> **Work instruction**
From the records below, extract only the lines running from the line with "(∀ p ∈ ps, p.1.off + p.1.len ≤ Config.bufBits) → (∀" to the line with "hapart => by", both lines included, reproducing them exactly.

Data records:
-=-=-=-=-

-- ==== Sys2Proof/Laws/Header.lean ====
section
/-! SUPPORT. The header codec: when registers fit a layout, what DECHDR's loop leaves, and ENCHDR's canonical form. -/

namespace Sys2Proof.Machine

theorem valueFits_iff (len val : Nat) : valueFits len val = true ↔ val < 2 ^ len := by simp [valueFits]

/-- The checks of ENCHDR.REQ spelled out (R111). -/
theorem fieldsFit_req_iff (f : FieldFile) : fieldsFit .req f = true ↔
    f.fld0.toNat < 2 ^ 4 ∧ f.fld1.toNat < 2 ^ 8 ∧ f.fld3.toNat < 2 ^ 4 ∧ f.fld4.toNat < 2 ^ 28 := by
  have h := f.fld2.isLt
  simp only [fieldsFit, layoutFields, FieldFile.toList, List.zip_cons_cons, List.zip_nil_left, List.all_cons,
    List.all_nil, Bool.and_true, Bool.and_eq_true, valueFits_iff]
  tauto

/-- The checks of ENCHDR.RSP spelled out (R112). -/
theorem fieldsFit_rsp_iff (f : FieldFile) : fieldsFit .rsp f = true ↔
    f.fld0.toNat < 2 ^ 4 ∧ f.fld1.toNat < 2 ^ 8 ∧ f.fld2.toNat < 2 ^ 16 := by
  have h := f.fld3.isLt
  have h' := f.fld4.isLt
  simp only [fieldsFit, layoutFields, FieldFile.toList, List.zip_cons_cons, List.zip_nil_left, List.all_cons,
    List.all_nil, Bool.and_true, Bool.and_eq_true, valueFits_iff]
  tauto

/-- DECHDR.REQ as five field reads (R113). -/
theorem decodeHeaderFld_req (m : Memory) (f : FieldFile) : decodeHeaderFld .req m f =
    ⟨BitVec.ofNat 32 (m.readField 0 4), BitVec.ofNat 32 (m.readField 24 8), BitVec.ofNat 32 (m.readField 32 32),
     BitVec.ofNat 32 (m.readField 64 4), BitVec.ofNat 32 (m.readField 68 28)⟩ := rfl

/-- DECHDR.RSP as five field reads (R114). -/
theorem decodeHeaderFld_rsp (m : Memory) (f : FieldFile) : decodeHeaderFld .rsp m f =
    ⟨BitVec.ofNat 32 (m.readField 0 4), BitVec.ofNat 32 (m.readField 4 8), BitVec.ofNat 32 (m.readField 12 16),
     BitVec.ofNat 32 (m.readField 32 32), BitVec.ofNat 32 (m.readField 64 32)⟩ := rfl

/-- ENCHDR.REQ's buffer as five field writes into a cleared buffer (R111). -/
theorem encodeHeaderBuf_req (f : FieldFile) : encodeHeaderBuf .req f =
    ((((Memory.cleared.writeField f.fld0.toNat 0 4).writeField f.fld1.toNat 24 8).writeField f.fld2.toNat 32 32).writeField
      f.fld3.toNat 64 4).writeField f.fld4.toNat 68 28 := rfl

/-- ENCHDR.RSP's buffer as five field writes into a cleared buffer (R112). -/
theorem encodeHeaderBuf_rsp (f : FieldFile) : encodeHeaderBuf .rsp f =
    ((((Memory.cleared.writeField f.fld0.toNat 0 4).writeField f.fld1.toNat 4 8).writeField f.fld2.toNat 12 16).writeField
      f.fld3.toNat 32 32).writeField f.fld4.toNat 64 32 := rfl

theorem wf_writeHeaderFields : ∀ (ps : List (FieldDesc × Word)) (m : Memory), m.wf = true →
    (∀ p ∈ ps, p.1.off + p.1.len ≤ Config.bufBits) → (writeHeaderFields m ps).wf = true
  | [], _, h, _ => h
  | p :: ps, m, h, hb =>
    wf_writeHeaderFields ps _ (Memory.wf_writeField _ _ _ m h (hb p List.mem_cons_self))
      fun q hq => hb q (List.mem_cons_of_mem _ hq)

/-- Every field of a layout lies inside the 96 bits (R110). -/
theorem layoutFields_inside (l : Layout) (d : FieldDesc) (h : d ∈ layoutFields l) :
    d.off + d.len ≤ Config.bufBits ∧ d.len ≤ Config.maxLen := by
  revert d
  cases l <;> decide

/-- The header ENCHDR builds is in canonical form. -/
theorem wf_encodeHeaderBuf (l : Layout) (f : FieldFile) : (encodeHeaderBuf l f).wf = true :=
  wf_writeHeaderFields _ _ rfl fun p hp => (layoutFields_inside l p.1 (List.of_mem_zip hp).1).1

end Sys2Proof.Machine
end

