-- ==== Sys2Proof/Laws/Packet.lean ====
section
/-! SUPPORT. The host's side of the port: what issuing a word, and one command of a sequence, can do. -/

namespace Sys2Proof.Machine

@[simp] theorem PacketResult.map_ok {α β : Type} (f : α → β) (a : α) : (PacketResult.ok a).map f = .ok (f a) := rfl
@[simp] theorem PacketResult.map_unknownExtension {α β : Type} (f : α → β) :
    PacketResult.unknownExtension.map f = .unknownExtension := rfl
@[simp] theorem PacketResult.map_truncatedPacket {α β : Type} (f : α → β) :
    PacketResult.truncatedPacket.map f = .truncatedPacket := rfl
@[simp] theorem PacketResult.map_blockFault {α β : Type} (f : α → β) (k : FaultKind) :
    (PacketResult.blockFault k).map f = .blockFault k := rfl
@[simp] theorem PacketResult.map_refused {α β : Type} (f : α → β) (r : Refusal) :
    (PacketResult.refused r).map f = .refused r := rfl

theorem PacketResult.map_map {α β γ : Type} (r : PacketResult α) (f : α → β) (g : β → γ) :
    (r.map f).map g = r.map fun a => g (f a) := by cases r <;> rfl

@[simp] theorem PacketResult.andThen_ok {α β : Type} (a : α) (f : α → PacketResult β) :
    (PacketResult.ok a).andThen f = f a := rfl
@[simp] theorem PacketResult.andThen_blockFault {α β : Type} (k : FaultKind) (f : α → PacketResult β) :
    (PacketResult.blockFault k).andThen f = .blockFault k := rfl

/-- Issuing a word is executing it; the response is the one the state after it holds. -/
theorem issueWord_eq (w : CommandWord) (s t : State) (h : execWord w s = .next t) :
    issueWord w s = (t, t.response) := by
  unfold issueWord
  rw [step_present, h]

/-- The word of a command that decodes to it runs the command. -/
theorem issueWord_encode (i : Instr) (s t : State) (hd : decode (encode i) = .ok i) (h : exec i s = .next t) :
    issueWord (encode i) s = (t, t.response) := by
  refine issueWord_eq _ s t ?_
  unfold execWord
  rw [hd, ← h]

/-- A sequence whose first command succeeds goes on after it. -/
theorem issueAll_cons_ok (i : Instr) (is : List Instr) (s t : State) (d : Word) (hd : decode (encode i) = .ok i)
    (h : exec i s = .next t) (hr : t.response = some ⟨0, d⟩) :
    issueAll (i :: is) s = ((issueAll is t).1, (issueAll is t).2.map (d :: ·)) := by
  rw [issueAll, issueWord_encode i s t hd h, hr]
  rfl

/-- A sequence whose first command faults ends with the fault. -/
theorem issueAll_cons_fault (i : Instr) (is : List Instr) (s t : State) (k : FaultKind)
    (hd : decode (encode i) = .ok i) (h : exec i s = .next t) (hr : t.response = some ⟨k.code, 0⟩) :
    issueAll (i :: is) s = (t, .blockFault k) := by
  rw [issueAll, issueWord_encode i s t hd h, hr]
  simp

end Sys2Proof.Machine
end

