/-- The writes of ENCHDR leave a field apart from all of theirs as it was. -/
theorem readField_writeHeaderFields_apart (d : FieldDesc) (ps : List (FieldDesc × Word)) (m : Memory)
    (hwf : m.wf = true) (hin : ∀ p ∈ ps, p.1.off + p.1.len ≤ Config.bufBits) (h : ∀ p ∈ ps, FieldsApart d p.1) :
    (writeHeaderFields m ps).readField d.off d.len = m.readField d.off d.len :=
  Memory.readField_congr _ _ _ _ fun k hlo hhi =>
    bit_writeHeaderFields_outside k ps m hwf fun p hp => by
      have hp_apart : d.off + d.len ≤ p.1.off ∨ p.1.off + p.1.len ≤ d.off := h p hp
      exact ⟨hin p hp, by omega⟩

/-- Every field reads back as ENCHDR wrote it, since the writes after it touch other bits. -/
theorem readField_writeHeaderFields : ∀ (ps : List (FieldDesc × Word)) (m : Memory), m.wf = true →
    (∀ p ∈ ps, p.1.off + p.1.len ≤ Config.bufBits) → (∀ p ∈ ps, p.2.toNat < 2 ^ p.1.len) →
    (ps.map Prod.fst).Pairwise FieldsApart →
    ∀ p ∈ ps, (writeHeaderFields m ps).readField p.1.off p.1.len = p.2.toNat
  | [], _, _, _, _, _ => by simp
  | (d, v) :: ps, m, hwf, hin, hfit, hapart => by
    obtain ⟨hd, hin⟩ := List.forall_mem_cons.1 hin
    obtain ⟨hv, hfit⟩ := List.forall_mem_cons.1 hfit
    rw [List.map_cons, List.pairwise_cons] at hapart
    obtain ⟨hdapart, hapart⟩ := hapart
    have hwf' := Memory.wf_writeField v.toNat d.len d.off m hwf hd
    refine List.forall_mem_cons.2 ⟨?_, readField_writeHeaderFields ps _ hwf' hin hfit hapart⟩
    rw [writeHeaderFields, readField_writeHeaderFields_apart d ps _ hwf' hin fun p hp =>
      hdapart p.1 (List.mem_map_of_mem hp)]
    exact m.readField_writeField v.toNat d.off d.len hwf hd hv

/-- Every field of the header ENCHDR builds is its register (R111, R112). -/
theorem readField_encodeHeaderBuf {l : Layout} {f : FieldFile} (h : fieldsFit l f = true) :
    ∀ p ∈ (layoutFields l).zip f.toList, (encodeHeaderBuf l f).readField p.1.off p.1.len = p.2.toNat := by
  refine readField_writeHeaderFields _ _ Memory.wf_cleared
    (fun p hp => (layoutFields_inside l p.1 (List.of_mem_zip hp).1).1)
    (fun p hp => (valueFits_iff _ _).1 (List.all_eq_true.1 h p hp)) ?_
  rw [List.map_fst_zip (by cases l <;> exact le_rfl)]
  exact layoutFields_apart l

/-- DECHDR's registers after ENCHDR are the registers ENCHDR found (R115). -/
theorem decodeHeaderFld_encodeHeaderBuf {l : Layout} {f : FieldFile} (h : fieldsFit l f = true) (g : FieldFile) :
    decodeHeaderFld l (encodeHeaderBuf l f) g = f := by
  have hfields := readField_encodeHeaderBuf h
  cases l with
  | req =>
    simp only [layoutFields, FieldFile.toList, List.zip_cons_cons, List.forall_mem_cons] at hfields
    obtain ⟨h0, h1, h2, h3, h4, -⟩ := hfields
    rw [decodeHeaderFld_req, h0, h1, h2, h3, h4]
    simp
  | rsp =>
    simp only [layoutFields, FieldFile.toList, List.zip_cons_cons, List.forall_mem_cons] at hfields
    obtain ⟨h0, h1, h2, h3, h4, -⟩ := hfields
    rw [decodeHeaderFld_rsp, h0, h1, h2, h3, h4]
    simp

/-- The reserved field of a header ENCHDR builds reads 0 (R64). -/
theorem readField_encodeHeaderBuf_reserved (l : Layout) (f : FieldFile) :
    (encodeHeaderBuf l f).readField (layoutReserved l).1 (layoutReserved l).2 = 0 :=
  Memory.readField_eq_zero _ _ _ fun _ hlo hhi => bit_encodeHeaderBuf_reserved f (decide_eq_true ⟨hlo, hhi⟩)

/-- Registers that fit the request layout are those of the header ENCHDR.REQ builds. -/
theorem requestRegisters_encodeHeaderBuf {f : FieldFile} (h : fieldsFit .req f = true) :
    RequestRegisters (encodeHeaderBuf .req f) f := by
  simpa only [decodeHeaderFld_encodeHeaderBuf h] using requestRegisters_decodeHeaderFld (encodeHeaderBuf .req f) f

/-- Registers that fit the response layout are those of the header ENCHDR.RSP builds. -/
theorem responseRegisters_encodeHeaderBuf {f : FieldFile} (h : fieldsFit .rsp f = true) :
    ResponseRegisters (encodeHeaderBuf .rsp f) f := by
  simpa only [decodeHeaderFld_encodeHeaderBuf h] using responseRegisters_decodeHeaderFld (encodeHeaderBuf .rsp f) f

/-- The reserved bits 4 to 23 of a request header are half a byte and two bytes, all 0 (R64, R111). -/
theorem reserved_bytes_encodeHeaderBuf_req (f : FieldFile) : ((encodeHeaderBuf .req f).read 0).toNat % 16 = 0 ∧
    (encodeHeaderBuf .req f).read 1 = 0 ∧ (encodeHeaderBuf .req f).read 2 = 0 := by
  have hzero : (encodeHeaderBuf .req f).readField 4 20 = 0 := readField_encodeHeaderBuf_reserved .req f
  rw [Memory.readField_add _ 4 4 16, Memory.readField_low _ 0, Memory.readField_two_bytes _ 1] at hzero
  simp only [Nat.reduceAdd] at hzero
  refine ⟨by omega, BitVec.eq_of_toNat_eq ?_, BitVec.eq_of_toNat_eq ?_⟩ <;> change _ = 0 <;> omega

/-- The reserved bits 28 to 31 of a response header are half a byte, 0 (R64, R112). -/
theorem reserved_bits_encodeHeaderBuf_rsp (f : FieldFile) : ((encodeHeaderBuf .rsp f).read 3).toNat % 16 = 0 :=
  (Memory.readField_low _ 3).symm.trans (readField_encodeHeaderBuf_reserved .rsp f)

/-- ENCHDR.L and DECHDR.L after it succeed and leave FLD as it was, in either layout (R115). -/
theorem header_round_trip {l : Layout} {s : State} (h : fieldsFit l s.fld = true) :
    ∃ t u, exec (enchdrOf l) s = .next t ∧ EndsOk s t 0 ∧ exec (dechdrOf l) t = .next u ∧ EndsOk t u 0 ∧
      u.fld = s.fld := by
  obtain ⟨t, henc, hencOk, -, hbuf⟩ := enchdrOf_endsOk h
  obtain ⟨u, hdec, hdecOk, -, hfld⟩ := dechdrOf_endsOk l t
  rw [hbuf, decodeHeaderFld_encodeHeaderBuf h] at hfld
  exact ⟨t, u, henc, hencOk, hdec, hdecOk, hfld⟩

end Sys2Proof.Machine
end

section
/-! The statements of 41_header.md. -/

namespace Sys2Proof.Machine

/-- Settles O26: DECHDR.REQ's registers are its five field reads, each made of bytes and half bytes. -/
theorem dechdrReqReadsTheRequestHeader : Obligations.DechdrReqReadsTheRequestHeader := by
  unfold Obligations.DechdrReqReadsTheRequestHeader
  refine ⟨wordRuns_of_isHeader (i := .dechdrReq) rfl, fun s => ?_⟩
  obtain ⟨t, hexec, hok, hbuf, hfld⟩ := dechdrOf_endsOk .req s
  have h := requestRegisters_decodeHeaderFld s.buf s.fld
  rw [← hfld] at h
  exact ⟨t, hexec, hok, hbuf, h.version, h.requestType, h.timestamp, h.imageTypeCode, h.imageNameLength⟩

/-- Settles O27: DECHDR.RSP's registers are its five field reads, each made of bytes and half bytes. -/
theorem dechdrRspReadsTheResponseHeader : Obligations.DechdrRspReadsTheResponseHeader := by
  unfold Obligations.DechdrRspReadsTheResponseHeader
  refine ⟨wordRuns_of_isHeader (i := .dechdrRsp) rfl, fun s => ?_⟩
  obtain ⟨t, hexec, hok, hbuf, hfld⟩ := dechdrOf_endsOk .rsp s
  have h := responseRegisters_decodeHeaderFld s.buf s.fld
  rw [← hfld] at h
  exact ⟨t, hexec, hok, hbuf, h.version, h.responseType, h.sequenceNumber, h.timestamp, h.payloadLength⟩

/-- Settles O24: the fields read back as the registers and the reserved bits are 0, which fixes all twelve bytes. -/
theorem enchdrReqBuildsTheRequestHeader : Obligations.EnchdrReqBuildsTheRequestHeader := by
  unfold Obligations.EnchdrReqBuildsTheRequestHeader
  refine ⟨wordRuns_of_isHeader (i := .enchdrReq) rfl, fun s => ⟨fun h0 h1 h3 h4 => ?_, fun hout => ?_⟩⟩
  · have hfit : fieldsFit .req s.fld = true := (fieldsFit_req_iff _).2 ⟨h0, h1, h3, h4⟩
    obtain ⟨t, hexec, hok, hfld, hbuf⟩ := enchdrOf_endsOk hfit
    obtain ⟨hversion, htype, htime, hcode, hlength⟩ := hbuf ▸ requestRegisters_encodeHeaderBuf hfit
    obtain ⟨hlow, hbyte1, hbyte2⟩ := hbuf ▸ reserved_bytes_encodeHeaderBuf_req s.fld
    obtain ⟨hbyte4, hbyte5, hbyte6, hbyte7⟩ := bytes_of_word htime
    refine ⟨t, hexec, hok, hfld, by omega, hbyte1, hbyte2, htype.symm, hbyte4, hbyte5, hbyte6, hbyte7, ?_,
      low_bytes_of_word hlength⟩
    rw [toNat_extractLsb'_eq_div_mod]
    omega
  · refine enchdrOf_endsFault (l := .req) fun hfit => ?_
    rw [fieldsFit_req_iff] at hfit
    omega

-=-=-=-=-

> **Expected answer**
    (∀ p ∈ ps, p.1.off + p.1.len ≤ Config.bufBits) → (∀ p ∈ ps, p.2.toNat < 2 ^ p.1.len) →
    (ps.map Prod.fst).Pairwise FieldsApart →
    ∀ p ∈ ps, (writeHeaderFields m ps).readField p.1.off p.1.len = p.2.toNat
  | [], _, _, _, _, _ => by simp
  | (d, v) :: ps, m, hwf, hin, hfit, hapart => by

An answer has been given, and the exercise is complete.